**Exercise goal**
Look through the entries below and show every line containing the word "where".

────────────────────────────────────────

-- ==== Sys2Proof/Machine/Regs.lean ====
section
/-! DEFINITION. The control registers: addresses, fields, Reset values and access codes, as the register tables of
spec/02 to spec/17 give them (R15, R19). A field whose Reset column says F reads 0 until firmware loads it (log entry 3). -/

namespace Sys2Proof.Machine

/-- A field of a control register: the register's LPA and the field's bits. -/
structure RegField where
  addr : Nat
  hi : Nat
  lo : Nat
deriving DecidableEq, Repr

/-- What the tables say of a register: Reset value, and the bits whose access code is RW, W1C and W1S. -/
structure RegInfo where
  reset : Nat
  rw : Nat
  w1c : Nat
  w1s : Nat
deriving DecidableEq, Repr

/-- A row of a block: first offset, registers at steps of 8 bytes, what they are. -/
structure RegRow where
  off : Nat
  count : Nat
  info : RegInfo
deriving DecidableEq, Repr

/-- Base of the blocks of Tower `t` (R225). -/
def towerBase (t : Nat) : Nat := 0x1F0100000000 + t * 0x100000

/-- The `ROLL_` block at 0x1F0000010000. -/
def rollRows : List RegRow := [
  ⟨0x0, 1, ⟨0x0, 0x0, 0x0, 0x0⟩⟩,
  ⟨0x8, 1, ⟨0x0, 0x0, 0x0, 0x0⟩⟩,
  ⟨0x10, 1, ⟨0x10000000006, 0xFFF0FFFF00000007, 0x0, 0x0⟩⟩,
  ⟨0x18, 1, ⟨0x0, 0x0, 0x1F8, 0x0⟩⟩,
  ⟨0x20, 1, ⟨0x0, 0x0, 0x0, 0x0⟩⟩,
  ⟨0x28, 1, ⟨0x0, 0x1FFFFFFFFFC0, 0x0, 0x0⟩⟩,
  ⟨0x30, 1, ⟨0xC, 0x3F, 0x0, 0x0⟩⟩,
  ⟨0x38, 1, ⟨0x0, 0x0, 0x0, 0x0⟩⟩,
  ⟨0x40, 1, ⟨0x0, 0xFFFFFFFF, 0x0, 0x0⟩⟩,
  ⟨0x48, 1, ⟨0x0, 0x0, 0x0, 0x0⟩⟩]

/-- The `DOM_` block at Tower base + 0x4000. -/
def domRows : List RegRow := [
  ⟨0x0, 1, ⟨0x0, 0xFF, 0x0, 0x0⟩⟩,
  ⟨0x8, 1, ⟨0x0, 0x0, 0x7, 0x0⟩⟩,
  ⟨0x10, 1, ⟨0x0, 0x1, 0x0, 0x0⟩⟩,
  ⟨0x18, 1, ⟨0x200, 0x0, 0x0, 0x0⟩⟩,
  ⟨0x20, 1, ⟨0x0, 0xFFFFFFFF, 0x0, 0x0⟩⟩,
  ⟨0x40, 8, ⟨0x0, 0x0, 0x0, 0x0⟩⟩]

/-- The `SPR_` block at Tower base + 0x3000. -/
def sprRows : List RegRow := [
  ⟨0x0, 1, ⟨0x20, 0x0, 0x0, 0x0⟩⟩,
  ⟨0x8, 1, ⟨0x0, 0x0, 0x1, 0x0⟩⟩,
  ⟨0x10, 1, ⟨0x0, 0x0, 0x0, 0x0⟩⟩,
  ⟨0x18, 1, ⟨0x1, 0x1, 0x0, 0x0⟩⟩,
  ⟨0x20, 1, ⟨0x0, 0xFFFFFFFFFFFFFFFF, 0x0, 0x0⟩⟩,
  ⟨0x28, 1, ⟨0x0, 0xFFFFFFFFFFFFFFFF, 0x0, 0x0⟩⟩,
  ⟨0x30, 1, ⟨0x0, 0xFFFFFFFFFFFFFFFF, 0x0, 0x0⟩⟩]

/-- The `TUR_` block at Tower base + 0x5000. -/
def turRows : List RegRow := [
  ⟨0x0, 1, ⟨0x0, 0xFF, 0x0, 0x0⟩⟩,
  ⟨0x8, 1, ⟨0x0, 0x1, 0x0, 0x0⟩⟩,
  ⟨0x10, 1, ⟨0xFFE00000, 0xFFFF0107, 0x0, 0x0⟩⟩,
  ⟨0x18, 1, ⟨0x0, 0x0, 0x3, 0x0⟩⟩,
  ⟨0x20, 1, ⟨0x0, 0xFFFFFFFFFFFFFFFF, 0x0, 0x0⟩⟩,
  ⟨0x28, 1, ⟨0x0, 0xFFFFFFFF, 0x0, 0x0⟩⟩,
  ⟨0x30, 1, ⟨0x0, 0x0, 0x0, 0x0⟩⟩,
  ⟨0x38, 1, ⟨0x0, 0x0, 0x0, 0x0⟩⟩,
  ⟨0x40, 1, ⟨0x0, 0xFFFFFFFFFFFFFFFF, 0x0, 0x0⟩⟩]

/-- The `TWR_` block at Tower base + 0x0. -/
def twrRows : List RegRow := [
  ⟨0x0, 1, ⟨0x0, 0x0, 0xF, 0x0⟩⟩,
  ⟨0x8, 1, ⟨0x0, 0x7, 0x0, 0x0⟩⟩,
  ⟨0x10, 1, ⟨0x0, 0x7F000F, 0x0, 0x0⟩⟩,
  ⟨0x18, 1, ⟨0x0, 0x0, 0xF, 0x0⟩⟩,
  ⟨0x20, 1, ⟨0x0, 0x7777, 0x0, 0x0⟩⟩,
  ⟨0x28, 1, ⟨0x0, 0x7777777, 0x0, 0x0⟩⟩,
  ⟨0x30, 1, ⟨0x0, 0xFFFFFFFFFFFFFFFF, 0x0, 0x0⟩⟩,
  ⟨0x40, 1, ⟨0x0, 0x0, 0x0, 0x0⟩⟩,
  ⟨0x48, 1, ⟨0x0, 0xFFFFFFFF, 0x0, 0x0⟩⟩,
  ⟨0x50, 1, ⟨0x4000000000C, 0xFFFFFFFF0000003F, 0x0, 0x0⟩⟩,
  ⟨0x58, 1, ⟨0x0, 0x1FFFFFFFFFF0, 0x0, 0x0⟩⟩,
  ⟨0x60, 1, ⟨0x0, 0x0, 0x0, 0x0⟩⟩,
  ⟨0x68, 1, ⟨0x0, 0xFFFFFFFF, 0x0, 0x0⟩⟩,
  ⟨0x80, 1, ⟨0x0, 0xFFFFFFFFFFFFFFFF, 0x0, 0x0⟩⟩,
  ⟨0x88, 1, ⟨0x0, 0xFFFFFFFFFFFFFFFF, 0x0, 0x0⟩⟩,
  ⟨0x90, 1, ⟨0x0, 0xFFFFFFFFFFFFFFFF, 0x0, 0x0⟩⟩,
  ⟨0x98, 1, ⟨0x0, 0xFFFFFFFFFFFFFFFF, 0x0, 0x0⟩⟩,
  ⟨0x200, 1, ⟨0x0, 0x0, 0x101, 0x0⟩⟩,
  ⟨0x208, 1, ⟨0x0, 0x0, 0x0, 0x0⟩⟩,
  ⟨0x210, 1, ⟨0x0, 0xFFFFFFFFFFFFFFFF, 0x0, 0x0⟩⟩,
  ⟨0x218, 1, ⟨0x0, 0xFFFFFFFFFFFFFFFF, 0x0, 0x0⟩⟩,
  ⟨0x240, 8, ⟨0x1000080, 0x1FF00FF, 0x0, 0x0⟩⟩]

/-- The `VEC_` block at Tower base + 0x6000. -/
def vecRows : List RegRow := [
  ⟨0x0, 1, ⟨0x0, 0xFF, 0x0, 0x0⟩⟩,
  ⟨0x8, 1, ⟨0x0, 0x1, 0x0, 0x0⟩⟩,
  ⟨0x10, 1, ⟨0x0, 0x1, 0x0, 0x0⟩⟩,
  ⟨0x18, 1, ⟨0x8000000000000000, 0x0, 0x0, 0x0⟩⟩,
  ⟨0x20, 1, ⟨0x0, 0x0, 0x1, 0x0⟩⟩,
  ⟨0x28, 1, ⟨0x0, 0x0, 0x0, 0x0⟩⟩,
  ⟨0x30, 1, ⟨0x0, 0xFFFFFFFFFFFFFFFF, 0x0, 0x0⟩⟩,
  ⟨0x38, 1, ⟨0x0, 0x0, 0x0, 0x0⟩⟩,
  ⟨0x40, 1, ⟨0x0, 0x0, 0x0, 0x0⟩⟩,
  ⟨0x48, 1, ⟨0x0, 0x0, 0x0, 0x0⟩⟩,
  ⟨0x50, 1, ⟨0x204000, 0x0, 0x0, 0x0⟩⟩]

/-- The `ACC_` block at Tower base + 0x7000. -/
def accRows : List RegRow := [
  ⟨0x0, 1, ⟨0x0, 0x0, 0x1, 0x0⟩⟩,
  ⟨0x8, 1, ⟨0x0, 0x0, 0xFFFF, 0x0⟩⟩,
  ⟨0x10, 1, ⟨0x0, 0x3FFF00000000, 0x0, 0x0⟩⟩,
  ⟨0x18, 1, ⟨0x800, 0xFFF, 0x0, 0x0⟩⟩,
  ⟨0x20, 1, ⟨0x0, 0xFFFFFFFFFFFFFFFF, 0x0, 0x0⟩⟩,
  ⟨0x28, 1, ⟨0x0, 0xFFFFFFFFFFFFFFFF, 0x0, 0x0⟩⟩,
  ⟨0x30, 1, ⟨0x0, 0xFFFFFFFFFFFFFFFF, 0x0, 0x0⟩⟩,
  ⟨0x40, 16, ⟨0x0, 0x0, 0x0, 0x0⟩⟩]

/-- The `MEM_` block at 0x1F0000020000. -/
def memRows : List RegRow := [
  ⟨0x0, 1, ⟨0x6000000000, 0xFFFF00000001, 0x0, 0x0⟩⟩,
  ⟨0x8, 1, ⟨0x0, 0x0, 0x0, 0x0⟩⟩,
  ⟨0x10, 1, ⟨0x0, 0x0, 0x0, 0x0⟩⟩,
  ⟨0x18, 1, ⟨0x0, 0xFFFFFFFF, 0x0, 0x0⟩⟩,
  ⟨0x20, 1, ⟨0x0, 0xFFFFFFFF, 0x0, 0x0⟩⟩,
  ⟨0x28, 1, ⟨0x0, 0x0, 0x0, 0x0⟩⟩,
  ⟨0x80, 24, ⟨0x0, 0xFFFFFFFFFFFF, 0x0, 0x0⟩⟩]

/-- The `XLT_` block at 0x1F0000030000. -/
def xltModuleRows : List RegRow := [
  ⟨0x0, 1, ⟨0x0, 0xF, 0x0, 0x0⟩⟩,
  ⟨0x8, 1, ⟨0x0, 0x0, 0xE, 0x0⟩⟩,
  ⟨0x10, 1, ⟨0x0, 0x1FFFFFFFFFC0, 0x0, 0x0⟩⟩,
  ⟨0x18, 1, ⟨0x0, 0x0, 0x0, 0x0⟩⟩,
  ⟨0x20, 1, ⟨0x0, 0xFFFFFFFF, 0x0, 0x0⟩⟩,
  ⟨0x28, 1, ⟨0x0, 0xFFFFFFFF, 0x0, 0x0⟩⟩,
  ⟨0x30, 1, ⟨0x0, 0xFFFFFFFF, 0x0, 0x0⟩⟩,
  ⟨0x38, 1, ⟨0x0, 0x0, 0x0, 0x0⟩⟩,
  ⟨0x40, 1, ⟨0x0, 0x0, 0x0, 0x0⟩⟩,
  ⟨0x48, 1, ⟨0x0, 0xFFFFFFFF0000, 0x0, 0x0⟩⟩,
  ⟨0x50, 1, ⟨0x20, 0x1FF7E, 0x0, 0x1⟩⟩,
  ⟨0x58, 1, ⟨0x0, 0x0, 0x0, 0x0⟩⟩,
  ⟨0x800, 256, ⟨0x0, 0x1FFFFFFFF001, 0x0, 0x0⟩⟩]

/-- The `XLT_` block at Tower base + 0x8000. -/
def xltTowerRows : List RegRow := [
  ⟨0x0, 1, ⟨0x0, 0x0, 0x0, 0x0⟩⟩,
  ⟨0x8, 1, ⟨0x0, 0xFFFFFFFF, 0x0, 0x0⟩⟩,
  ⟨0x10, 1, ⟨0x0, 0xFFFFFFFFFFFFFFFF, 0x0, 0x0⟩⟩,
  ⟨0x18, 1, ⟨0x0, 0xFFFFFFFFFFFFFFFF, 0x0, 0x0⟩⟩]

/-- The `GWL_` block at 0x1F0000040000. -/
def gwlRows : List RegRow := [
  ⟨0x0, 1, ⟨0x0, 0x0, 0x0, 0x0⟩⟩,
  ⟨0x8, 1, ⟨0x6400000002, 0xFFFF00000003, 0x0, 0x0⟩⟩,
  ⟨0x10, 1, ⟨0x0, 0x0, 0x3, 0x0⟩⟩,
  ⟨0x18, 1, ⟨0x0, 0x0, 0x0, 0x0⟩⟩,
  ⟨0x20, 1, ⟨0x0, 0xFFFFFFFFFFFFFFFF, 0x0, 0x0⟩⟩,
  ⟨0x28, 1, ⟨0x0, 0xFFFFFFFFFFFFFFFF, 0x0, 0x0⟩⟩,
  ⟨0x30, 1, ⟨0x0, 0xFFFFFFFF, 0x0, 0x0⟩⟩,
  ⟨0x38, 1, ⟨0x0, 0xFFFFFFFF, 0x0, 0x0⟩⟩,
  ⟨0x40, 1, ⟨0x0, 0xFFFFFFFF, 0x0, 0x0⟩⟩,
  ⟨0x48, 1, ⟨0x0, 0x1FF, 0x0, 0x0⟩⟩,
  ⟨0x50, 1, ⟨0x0, 0x0, 0x0, 0x0⟩⟩,
  ⟨0x100, 18, ⟨0x0, 0x0, 0x0, 0x1⟩⟩,
  ⟨0x200, 18, ⟨0x0, 0xFFFFFFFFFFFFFFFF, 0x0, 0x0⟩⟩]

/-- The `KEEP_` block at 0x1F0000050000. -/
def keepRows : List RegRow := [
  ⟨0x0, 1, ⟨0x0, 0x0, 0xA, 0x0⟩⟩,
  ⟨0x8, 1, ⟨0x1003000028, 0xFF070007FF, 0x0, 0x0⟩⟩,
  ⟨0x10, 1, ⟨0x0, 0x1FFFFFFFFFC0, 0x0, 0x0⟩⟩,
  ⟨0x18, 1, ⟨0x0, 0x1FFFFFFFFFE0, 0x0, 0x0⟩⟩,
  ⟨0x20, 1, ⟨0xC, 0x3F, 0x0, 0x0⟩⟩,
  ⟨0x28, 1, ⟨0x0, 0xFFFFFFFF, 0x0, 0x0⟩⟩,
  ⟨0x30, 1, ⟨0x0, 0x0, 0x0, 0x0⟩⟩,
  ⟨0x38, 1, ⟨0x0, 0x0, 0x7, 0x0⟩⟩,
  ⟨0x40, 1, ⟨0x0, 0x7, 0x0, 0x0⟩⟩,
  ⟨0x48, 1, ⟨0x0, 0x3FFF, 0x0, 0x0⟩⟩,
  ⟨0x50, 1, ⟨0x0, 0x0, 0x0, 0x0⟩⟩,
  ⟨0x58, 1, ⟨0x0, 0xFFFFFFFF, 0x0, 0x0⟩⟩,
  ⟨0x800, 256, ⟨0x0, 0x0, 0xFFFFFFFFFFFFFFFF, 0x0⟩⟩]

/-- The `PWR_` block at 0x1F0000060000. -/
def pwrRows : List RegRow := [
  ⟨0x0, 1, ⟨0x0, 0x0, 0x0, 0x0⟩⟩,
  ⟨0x8, 1, ⟨0x70807080708, 0x0, 0x0, 0x0⟩⟩,
  ⟨0x10, 1, ⟨0x1400000030, 0x3FF0000007F, 0x0, 0x0⟩⟩,
  ⟨0x18, 1, ⟨0x40000000023, 0xFFFF000000FF, 0x0, 0x0⟩⟩,
  ⟨0x20, 1, ⟨0x0, 0xFFFFFFFFFFFFFFFF, 0x0, 0x0⟩⟩,
  ⟨0x28, 1, ⟨0x0, 0x0, 0x0, 0x0⟩⟩,
  ⟨0x30, 1, ⟨0x0, 0x0, 0x0, 0x0⟩⟩,
  ⟨0x40, 7, ⟨0x0, 0xFFFFFFFF, 0x0, 0x0⟩⟩,
  ⟨0x100, 32, ⟨0x0, 0x0, 0x0, 0x0⟩⟩]

/-- The `HST_` block at 0x1F0000070000. -/
def hstRows : List RegRow := [
  ⟨0x0, 1, ⟨0x0, 0x0, 0x3E, 0x0⟩⟩,
  ⟨0x8, 1, ⟨0x6400000000, 0xFFFF0000FFFF, 0x0, 0x0⟩⟩,
  ⟨0x10, 1, ⟨0x0, 0xFFFFFFFFFFFF0000, 0x0, 0x0⟩⟩,
  ⟨0x18, 1, ⟨0x0, 0x0, 0x3A, 0x0⟩⟩,
  ⟨0x20, 1, ⟨0x0, 0x3F, 0x0, 0x0⟩⟩,
  ⟨0x28, 1, ⟨0x0, 0x0, 0x0, 0x0⟩⟩,
  ⟨0x30, 1, ⟨0x0, 0x0, 0x0, 0x0⟩⟩,
  ⟨0x38, 1, ⟨0x1, 0x0, 0x0, 0x0⟩⟩,
  ⟨0x100, 4, ⟨0x0, 0xFFFFFFFFFFFF, 0x0, 0x0⟩⟩]

/-- The `SEC_` block at 0x1F0000080000. -/
def secRows : List RegRow := [
  ⟨0x0, 1, ⟨0x0, 0x0, 0x0, 0x0⟩⟩,
  ⟨0x8, 1, ⟨0x0, 0x0, 0x0, 0x0⟩⟩,
  ⟨0x10, 1, ⟨0x0, 0x0, 0x0, 0x0⟩⟩]

/-- The row that covers offset `off`. -/
def rowAt : List RegRow → Nat → Option RegInfo
  | [], _ => none
  | r :: rs, off =>
    if r.off ≤ off ∧ off < r.off + 8 * r.count ∧ off % 8 = 0 then some r.info else rowAt rs off

/-- What the register at an 8-byte-aligned LPA is; none where no register is (R14). -/
def regInfo (a : Nat) : Option RegInfo :=
  if 0x1F0100000000 ≤ a ∧ a < 0x1F0108000000 then
    let o := a % 0x100000
    let rows := match o / 0x1000 with
      | 4 => domRows
      | 3 => sprRows
      | 5 => turRows
      | 0 => twrRows
      | 6 => vecRows
      | 7 => accRows
      | 8 => xltTowerRows
      | _ => []
    rowAt rows (o % 0x1000)
  else
    let rows := match a / 0x10000 with
      | 0x1F000001 => rollRows
      | 0x1F000002 => memRows
      | 0x1F000003 => xltModuleRows
      | 0x1F000004 => gwlRows
      | 0x1F000005 => keepRows
      | 0x1F000006 => pwrRows
      | 0x1F000007 => hstRows
      | 0x1F000008 => secRows
      | _ => []
    rowAt rows (a % 0x10000)

/-- Reset value of the register at `a`. -/
def regReset (a : Nat) : Dword := match regInfo a with
  | some r => BitVec.ofNat 64 r.reset
  | none => 0

namespace Reg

────────────────────────────────────────

**Your solution**
structure RegField where
structure RegInfo where
structure RegRow where
/-- What the register at an 8-byte-aligned LPA is; none where no register is (R14). -/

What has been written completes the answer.